WHAT YOU HAVE TO DO:
Give every line from the entries that contains "Laws".

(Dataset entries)
###
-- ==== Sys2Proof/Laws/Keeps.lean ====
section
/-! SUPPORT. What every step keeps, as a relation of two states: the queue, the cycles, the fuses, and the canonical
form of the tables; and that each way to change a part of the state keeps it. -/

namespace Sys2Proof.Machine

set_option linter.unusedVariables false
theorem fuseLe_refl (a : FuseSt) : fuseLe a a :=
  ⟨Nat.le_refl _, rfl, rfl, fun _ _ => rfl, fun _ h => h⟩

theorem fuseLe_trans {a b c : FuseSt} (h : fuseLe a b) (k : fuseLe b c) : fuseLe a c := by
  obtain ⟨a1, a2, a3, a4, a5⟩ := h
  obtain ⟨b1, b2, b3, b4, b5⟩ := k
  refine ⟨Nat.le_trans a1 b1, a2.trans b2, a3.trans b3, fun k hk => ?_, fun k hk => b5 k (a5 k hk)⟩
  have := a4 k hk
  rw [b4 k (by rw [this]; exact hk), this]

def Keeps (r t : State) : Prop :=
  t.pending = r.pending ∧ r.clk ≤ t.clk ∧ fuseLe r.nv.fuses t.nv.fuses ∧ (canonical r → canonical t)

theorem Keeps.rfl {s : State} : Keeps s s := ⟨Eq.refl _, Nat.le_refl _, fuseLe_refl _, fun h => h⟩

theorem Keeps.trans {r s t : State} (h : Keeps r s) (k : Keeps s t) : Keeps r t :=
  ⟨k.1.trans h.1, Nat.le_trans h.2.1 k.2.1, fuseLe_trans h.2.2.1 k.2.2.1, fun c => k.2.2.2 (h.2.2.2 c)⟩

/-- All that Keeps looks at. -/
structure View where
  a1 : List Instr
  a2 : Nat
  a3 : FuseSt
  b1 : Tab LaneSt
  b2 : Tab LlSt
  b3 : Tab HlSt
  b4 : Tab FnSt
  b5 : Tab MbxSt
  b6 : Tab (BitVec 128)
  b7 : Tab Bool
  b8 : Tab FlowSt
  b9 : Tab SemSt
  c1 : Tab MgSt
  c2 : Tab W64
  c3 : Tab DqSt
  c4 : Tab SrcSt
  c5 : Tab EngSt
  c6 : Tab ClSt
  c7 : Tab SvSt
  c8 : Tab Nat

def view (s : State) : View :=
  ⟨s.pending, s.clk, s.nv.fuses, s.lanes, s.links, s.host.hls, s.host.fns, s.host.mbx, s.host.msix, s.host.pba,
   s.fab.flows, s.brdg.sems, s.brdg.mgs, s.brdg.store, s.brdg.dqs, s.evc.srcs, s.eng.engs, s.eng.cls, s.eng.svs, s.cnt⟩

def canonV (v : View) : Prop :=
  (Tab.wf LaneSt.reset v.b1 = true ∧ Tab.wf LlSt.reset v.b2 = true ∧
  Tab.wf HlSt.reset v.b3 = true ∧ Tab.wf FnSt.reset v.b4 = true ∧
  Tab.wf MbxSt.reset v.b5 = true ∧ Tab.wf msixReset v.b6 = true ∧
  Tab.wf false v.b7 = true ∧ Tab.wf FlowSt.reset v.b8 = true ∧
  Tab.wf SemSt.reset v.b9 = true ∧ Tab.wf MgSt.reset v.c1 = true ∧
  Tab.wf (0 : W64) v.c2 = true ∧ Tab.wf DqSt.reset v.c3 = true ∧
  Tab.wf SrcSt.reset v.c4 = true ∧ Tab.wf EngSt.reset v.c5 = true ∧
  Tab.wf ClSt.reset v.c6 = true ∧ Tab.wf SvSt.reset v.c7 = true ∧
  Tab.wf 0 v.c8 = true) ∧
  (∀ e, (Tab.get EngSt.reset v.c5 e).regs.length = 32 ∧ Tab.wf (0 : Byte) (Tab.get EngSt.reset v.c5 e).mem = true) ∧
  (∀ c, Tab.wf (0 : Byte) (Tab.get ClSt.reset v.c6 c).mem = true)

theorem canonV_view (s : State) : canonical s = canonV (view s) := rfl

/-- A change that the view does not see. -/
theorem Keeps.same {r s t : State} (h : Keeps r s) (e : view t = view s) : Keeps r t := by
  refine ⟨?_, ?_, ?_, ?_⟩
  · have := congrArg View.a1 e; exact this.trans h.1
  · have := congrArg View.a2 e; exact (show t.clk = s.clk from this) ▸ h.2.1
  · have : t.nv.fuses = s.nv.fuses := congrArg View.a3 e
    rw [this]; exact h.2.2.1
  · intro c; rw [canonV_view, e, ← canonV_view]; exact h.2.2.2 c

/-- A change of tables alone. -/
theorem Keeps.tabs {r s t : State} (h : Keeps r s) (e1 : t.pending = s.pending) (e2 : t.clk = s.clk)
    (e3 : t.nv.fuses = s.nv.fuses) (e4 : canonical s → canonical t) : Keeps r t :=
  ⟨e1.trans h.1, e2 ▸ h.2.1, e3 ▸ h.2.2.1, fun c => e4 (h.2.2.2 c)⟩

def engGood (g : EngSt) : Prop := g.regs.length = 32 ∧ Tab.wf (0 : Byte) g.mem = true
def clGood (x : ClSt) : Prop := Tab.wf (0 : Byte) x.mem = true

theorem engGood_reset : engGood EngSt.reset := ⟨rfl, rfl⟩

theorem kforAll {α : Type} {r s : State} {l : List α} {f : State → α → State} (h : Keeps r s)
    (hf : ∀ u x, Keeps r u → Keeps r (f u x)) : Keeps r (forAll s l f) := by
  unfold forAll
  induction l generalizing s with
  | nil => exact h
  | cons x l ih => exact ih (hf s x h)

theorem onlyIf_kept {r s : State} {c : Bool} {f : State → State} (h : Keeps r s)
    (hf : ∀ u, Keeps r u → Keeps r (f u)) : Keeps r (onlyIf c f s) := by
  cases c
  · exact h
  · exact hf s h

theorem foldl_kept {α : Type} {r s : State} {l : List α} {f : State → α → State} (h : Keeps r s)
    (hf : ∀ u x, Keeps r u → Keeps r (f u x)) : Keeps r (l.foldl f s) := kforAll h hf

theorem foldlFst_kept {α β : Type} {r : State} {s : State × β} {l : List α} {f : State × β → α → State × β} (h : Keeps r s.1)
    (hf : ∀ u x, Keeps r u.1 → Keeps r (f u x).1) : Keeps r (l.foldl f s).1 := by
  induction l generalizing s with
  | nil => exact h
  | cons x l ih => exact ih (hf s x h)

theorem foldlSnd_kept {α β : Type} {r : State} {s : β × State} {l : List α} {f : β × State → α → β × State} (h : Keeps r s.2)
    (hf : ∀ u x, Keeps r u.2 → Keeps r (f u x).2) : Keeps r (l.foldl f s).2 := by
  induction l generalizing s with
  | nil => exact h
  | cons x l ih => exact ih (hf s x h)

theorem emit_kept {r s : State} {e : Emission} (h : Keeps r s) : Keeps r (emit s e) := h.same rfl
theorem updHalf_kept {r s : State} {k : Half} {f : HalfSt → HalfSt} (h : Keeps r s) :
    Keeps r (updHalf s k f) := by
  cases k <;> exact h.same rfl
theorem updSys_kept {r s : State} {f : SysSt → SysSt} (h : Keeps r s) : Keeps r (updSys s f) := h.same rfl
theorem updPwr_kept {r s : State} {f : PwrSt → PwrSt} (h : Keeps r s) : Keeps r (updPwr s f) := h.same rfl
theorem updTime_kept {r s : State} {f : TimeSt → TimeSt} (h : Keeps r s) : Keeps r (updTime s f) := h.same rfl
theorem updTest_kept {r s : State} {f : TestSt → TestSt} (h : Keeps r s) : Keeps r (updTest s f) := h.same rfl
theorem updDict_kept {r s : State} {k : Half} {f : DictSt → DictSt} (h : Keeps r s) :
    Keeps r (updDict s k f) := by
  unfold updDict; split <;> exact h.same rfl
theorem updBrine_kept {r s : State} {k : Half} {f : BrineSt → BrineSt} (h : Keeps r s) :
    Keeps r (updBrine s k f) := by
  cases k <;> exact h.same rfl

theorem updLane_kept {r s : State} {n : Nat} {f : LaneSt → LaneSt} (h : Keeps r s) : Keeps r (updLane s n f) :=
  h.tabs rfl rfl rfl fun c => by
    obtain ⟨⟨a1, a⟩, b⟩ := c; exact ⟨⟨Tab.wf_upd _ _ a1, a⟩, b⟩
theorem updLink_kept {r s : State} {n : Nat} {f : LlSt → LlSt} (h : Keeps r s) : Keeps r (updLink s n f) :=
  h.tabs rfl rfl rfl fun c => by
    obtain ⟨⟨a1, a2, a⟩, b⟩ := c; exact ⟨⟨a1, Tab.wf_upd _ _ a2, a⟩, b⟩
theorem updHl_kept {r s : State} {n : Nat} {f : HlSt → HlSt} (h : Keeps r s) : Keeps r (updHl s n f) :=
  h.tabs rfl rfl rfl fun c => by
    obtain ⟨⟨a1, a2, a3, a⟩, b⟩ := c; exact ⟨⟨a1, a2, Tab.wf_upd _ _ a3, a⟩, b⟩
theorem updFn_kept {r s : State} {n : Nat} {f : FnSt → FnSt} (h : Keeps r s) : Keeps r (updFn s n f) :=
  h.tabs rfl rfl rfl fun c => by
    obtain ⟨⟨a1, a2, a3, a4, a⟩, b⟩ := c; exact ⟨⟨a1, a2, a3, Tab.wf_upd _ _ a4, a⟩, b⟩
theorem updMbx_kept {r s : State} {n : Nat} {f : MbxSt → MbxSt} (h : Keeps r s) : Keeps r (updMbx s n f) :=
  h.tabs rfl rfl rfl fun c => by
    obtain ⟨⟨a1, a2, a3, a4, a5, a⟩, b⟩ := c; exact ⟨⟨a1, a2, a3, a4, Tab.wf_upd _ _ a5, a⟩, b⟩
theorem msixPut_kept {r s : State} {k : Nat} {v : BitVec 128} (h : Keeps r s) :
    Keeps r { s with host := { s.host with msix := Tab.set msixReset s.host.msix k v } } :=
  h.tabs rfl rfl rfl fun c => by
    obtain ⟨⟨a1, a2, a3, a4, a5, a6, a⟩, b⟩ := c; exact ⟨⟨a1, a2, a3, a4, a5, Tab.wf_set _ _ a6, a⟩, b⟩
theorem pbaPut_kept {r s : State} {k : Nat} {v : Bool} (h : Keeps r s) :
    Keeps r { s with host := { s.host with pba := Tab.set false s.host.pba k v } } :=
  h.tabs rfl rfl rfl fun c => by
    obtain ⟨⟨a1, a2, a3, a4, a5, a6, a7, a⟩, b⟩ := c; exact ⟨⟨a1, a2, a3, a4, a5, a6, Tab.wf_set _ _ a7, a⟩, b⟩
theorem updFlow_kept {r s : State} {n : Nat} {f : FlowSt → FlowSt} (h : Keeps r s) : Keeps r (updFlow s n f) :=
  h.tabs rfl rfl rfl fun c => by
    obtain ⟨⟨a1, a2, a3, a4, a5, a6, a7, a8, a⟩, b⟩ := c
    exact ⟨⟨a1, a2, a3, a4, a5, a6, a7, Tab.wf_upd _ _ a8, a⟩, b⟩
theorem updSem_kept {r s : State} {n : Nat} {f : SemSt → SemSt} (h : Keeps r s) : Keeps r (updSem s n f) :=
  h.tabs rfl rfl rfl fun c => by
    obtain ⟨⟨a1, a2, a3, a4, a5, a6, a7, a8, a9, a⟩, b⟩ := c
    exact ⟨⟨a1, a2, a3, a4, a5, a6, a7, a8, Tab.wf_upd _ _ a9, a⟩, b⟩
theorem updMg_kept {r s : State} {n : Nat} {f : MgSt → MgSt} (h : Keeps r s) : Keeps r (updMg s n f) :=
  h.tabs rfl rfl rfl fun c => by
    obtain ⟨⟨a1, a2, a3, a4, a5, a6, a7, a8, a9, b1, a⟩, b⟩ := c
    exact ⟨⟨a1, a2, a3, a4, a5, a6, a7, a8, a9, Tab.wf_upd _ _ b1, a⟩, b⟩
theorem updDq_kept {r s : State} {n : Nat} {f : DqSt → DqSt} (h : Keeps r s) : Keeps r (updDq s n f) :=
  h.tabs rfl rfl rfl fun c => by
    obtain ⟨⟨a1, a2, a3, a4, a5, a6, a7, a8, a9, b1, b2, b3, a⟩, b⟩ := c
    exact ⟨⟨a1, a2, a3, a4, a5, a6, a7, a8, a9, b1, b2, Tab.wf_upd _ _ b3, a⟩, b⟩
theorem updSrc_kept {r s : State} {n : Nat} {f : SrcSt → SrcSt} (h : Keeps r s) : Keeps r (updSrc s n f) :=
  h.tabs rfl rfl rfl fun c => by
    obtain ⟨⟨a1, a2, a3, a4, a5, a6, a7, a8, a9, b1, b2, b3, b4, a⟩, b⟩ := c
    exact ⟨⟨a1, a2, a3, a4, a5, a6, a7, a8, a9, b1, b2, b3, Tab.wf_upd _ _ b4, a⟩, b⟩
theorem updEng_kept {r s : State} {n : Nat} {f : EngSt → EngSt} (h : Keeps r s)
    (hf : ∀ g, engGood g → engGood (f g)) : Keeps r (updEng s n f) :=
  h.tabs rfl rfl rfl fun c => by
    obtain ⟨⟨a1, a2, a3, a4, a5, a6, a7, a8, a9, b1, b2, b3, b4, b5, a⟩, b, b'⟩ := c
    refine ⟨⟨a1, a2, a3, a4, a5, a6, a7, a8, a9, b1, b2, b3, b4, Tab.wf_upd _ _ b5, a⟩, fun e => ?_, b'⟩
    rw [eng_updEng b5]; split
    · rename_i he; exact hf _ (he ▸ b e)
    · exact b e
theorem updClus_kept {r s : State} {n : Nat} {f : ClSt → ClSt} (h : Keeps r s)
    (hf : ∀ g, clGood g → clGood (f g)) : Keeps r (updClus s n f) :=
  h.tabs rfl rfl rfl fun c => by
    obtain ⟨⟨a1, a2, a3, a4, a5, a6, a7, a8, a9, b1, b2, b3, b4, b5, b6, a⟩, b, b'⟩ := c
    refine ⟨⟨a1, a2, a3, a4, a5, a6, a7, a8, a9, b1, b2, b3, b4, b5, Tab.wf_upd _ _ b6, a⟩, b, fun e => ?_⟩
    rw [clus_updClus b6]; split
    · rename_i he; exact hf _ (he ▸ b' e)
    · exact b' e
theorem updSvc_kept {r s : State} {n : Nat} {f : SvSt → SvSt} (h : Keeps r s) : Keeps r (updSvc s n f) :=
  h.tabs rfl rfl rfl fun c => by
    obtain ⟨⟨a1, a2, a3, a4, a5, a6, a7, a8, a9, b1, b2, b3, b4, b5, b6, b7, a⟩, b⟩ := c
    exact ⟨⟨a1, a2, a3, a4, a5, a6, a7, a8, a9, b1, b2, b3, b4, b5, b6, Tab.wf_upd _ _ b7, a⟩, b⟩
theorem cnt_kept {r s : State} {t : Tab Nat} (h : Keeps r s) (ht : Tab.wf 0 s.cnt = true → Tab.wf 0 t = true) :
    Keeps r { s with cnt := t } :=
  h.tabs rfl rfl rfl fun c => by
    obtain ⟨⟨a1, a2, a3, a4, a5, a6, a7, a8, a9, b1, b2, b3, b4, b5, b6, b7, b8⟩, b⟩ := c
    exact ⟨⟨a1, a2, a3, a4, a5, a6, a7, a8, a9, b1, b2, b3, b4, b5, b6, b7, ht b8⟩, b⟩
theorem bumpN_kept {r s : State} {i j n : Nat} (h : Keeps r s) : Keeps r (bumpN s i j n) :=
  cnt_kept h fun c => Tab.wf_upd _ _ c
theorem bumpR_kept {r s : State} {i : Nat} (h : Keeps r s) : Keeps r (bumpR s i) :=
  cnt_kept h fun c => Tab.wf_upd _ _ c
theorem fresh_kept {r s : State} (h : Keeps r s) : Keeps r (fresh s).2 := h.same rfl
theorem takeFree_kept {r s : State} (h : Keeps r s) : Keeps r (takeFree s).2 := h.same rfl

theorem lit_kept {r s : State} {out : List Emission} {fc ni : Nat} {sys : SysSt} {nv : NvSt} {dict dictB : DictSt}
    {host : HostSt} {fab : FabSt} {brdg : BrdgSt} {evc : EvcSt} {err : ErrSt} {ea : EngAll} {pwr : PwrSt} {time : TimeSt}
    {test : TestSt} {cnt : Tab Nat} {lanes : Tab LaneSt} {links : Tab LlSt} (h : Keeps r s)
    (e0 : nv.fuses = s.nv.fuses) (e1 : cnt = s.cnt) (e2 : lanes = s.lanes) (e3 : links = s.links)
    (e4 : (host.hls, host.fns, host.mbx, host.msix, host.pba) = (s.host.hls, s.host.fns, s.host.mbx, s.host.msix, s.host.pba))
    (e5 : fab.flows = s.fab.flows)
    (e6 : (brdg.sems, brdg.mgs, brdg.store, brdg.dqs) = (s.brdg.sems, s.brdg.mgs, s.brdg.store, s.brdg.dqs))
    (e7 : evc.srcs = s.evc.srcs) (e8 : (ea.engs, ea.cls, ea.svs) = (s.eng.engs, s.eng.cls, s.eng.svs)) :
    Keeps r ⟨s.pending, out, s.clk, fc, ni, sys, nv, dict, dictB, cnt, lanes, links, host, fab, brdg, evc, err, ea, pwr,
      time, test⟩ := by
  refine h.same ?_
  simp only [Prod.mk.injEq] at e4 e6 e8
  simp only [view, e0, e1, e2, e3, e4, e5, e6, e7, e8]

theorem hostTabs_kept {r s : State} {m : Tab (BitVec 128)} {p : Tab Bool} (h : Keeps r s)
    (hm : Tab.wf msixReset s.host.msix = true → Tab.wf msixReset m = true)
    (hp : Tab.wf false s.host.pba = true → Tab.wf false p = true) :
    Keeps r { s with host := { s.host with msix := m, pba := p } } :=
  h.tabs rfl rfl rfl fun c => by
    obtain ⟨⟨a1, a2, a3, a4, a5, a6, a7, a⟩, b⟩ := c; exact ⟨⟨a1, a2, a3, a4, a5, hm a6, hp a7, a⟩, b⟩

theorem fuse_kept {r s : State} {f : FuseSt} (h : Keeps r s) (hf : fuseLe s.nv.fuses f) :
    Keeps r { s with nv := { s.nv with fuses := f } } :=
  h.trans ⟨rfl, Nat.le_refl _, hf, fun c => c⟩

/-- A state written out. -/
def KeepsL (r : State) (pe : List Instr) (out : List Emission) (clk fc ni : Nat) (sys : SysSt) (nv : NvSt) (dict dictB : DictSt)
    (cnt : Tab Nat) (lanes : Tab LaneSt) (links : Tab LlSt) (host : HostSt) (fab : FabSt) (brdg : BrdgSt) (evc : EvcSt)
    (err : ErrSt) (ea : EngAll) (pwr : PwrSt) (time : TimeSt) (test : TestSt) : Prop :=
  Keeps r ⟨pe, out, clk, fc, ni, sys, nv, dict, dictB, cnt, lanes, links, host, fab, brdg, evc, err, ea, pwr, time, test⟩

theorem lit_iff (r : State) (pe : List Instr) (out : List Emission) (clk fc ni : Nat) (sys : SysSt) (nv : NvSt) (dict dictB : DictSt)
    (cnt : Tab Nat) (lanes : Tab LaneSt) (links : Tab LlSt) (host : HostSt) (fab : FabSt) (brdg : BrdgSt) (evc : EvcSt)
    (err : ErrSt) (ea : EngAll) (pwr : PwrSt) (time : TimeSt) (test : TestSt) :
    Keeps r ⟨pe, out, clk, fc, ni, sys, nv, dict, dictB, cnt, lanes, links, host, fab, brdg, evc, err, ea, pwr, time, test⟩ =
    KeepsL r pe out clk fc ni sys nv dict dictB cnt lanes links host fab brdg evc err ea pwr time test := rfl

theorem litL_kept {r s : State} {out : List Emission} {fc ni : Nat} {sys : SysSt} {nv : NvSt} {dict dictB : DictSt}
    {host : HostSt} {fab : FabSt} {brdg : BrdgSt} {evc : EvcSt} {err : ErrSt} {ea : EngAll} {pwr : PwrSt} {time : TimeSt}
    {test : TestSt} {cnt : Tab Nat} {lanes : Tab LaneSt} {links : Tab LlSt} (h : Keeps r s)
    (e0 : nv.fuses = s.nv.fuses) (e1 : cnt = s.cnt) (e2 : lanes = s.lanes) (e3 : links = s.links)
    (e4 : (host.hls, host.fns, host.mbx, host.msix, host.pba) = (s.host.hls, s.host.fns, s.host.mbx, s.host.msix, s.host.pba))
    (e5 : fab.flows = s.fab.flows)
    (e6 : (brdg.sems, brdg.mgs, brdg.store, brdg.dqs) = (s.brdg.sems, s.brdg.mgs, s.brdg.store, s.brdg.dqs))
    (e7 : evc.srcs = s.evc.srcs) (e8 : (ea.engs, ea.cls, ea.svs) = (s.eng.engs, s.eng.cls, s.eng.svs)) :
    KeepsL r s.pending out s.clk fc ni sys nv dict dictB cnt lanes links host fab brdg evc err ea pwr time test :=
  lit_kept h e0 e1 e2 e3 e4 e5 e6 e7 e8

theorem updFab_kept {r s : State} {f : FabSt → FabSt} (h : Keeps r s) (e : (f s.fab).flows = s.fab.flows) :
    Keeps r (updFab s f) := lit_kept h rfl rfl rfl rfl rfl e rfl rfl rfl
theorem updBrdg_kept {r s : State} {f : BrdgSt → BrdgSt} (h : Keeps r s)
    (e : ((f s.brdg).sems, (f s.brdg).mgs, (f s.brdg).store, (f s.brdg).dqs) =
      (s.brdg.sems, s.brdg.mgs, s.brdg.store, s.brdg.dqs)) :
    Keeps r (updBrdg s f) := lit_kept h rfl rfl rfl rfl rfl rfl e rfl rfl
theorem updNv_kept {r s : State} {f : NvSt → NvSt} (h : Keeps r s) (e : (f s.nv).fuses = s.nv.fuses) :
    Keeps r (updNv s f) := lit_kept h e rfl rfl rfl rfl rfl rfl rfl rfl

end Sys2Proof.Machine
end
###
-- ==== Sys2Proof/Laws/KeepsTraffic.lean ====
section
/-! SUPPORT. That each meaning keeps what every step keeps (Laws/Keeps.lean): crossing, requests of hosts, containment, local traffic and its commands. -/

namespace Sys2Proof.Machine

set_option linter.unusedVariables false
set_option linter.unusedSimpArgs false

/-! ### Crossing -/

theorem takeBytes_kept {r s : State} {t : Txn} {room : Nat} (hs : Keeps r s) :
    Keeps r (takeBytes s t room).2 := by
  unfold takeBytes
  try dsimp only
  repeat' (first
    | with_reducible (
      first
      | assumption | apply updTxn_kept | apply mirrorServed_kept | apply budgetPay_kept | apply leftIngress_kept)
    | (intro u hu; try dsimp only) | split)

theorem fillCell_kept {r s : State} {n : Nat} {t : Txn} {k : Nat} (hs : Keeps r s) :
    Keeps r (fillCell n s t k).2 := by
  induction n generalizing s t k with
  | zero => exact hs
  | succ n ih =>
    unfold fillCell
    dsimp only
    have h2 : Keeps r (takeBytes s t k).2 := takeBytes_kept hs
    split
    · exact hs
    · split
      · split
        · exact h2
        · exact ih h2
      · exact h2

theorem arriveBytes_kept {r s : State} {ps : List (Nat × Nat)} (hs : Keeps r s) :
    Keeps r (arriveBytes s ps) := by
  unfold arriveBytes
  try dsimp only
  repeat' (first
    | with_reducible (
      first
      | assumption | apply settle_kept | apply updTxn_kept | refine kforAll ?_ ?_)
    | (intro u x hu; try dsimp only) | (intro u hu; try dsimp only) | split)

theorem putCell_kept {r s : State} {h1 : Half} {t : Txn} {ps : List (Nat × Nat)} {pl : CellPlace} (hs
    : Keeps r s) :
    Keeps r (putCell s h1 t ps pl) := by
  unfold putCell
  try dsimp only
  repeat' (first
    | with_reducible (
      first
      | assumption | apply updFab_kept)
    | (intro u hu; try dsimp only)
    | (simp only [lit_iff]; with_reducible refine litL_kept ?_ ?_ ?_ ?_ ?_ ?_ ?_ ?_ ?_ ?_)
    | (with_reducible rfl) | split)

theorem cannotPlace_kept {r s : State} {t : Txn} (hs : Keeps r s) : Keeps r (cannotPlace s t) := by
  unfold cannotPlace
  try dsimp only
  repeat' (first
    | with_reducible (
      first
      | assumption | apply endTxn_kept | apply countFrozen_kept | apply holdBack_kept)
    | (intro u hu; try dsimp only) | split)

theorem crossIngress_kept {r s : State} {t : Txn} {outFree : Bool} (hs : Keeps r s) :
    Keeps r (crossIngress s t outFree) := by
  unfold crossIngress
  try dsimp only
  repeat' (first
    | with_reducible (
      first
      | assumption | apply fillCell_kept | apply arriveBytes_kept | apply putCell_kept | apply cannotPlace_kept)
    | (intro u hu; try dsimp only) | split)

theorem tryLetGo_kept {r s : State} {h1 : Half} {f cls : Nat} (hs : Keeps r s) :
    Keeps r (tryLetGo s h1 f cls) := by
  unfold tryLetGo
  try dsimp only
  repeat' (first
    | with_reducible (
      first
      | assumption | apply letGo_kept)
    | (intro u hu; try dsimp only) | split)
###
EXPECTED ANSWER:
-- ==== Sys2Proof/Laws/Keeps.lean ====
-- ==== Sys2Proof/Laws/KeepsTraffic.lean ====
/-! SUPPORT. That each meaning keeps what every step keeps (Laws/Keeps.lean): crossing, requests of hosts, containment, local traffic and its commands. -/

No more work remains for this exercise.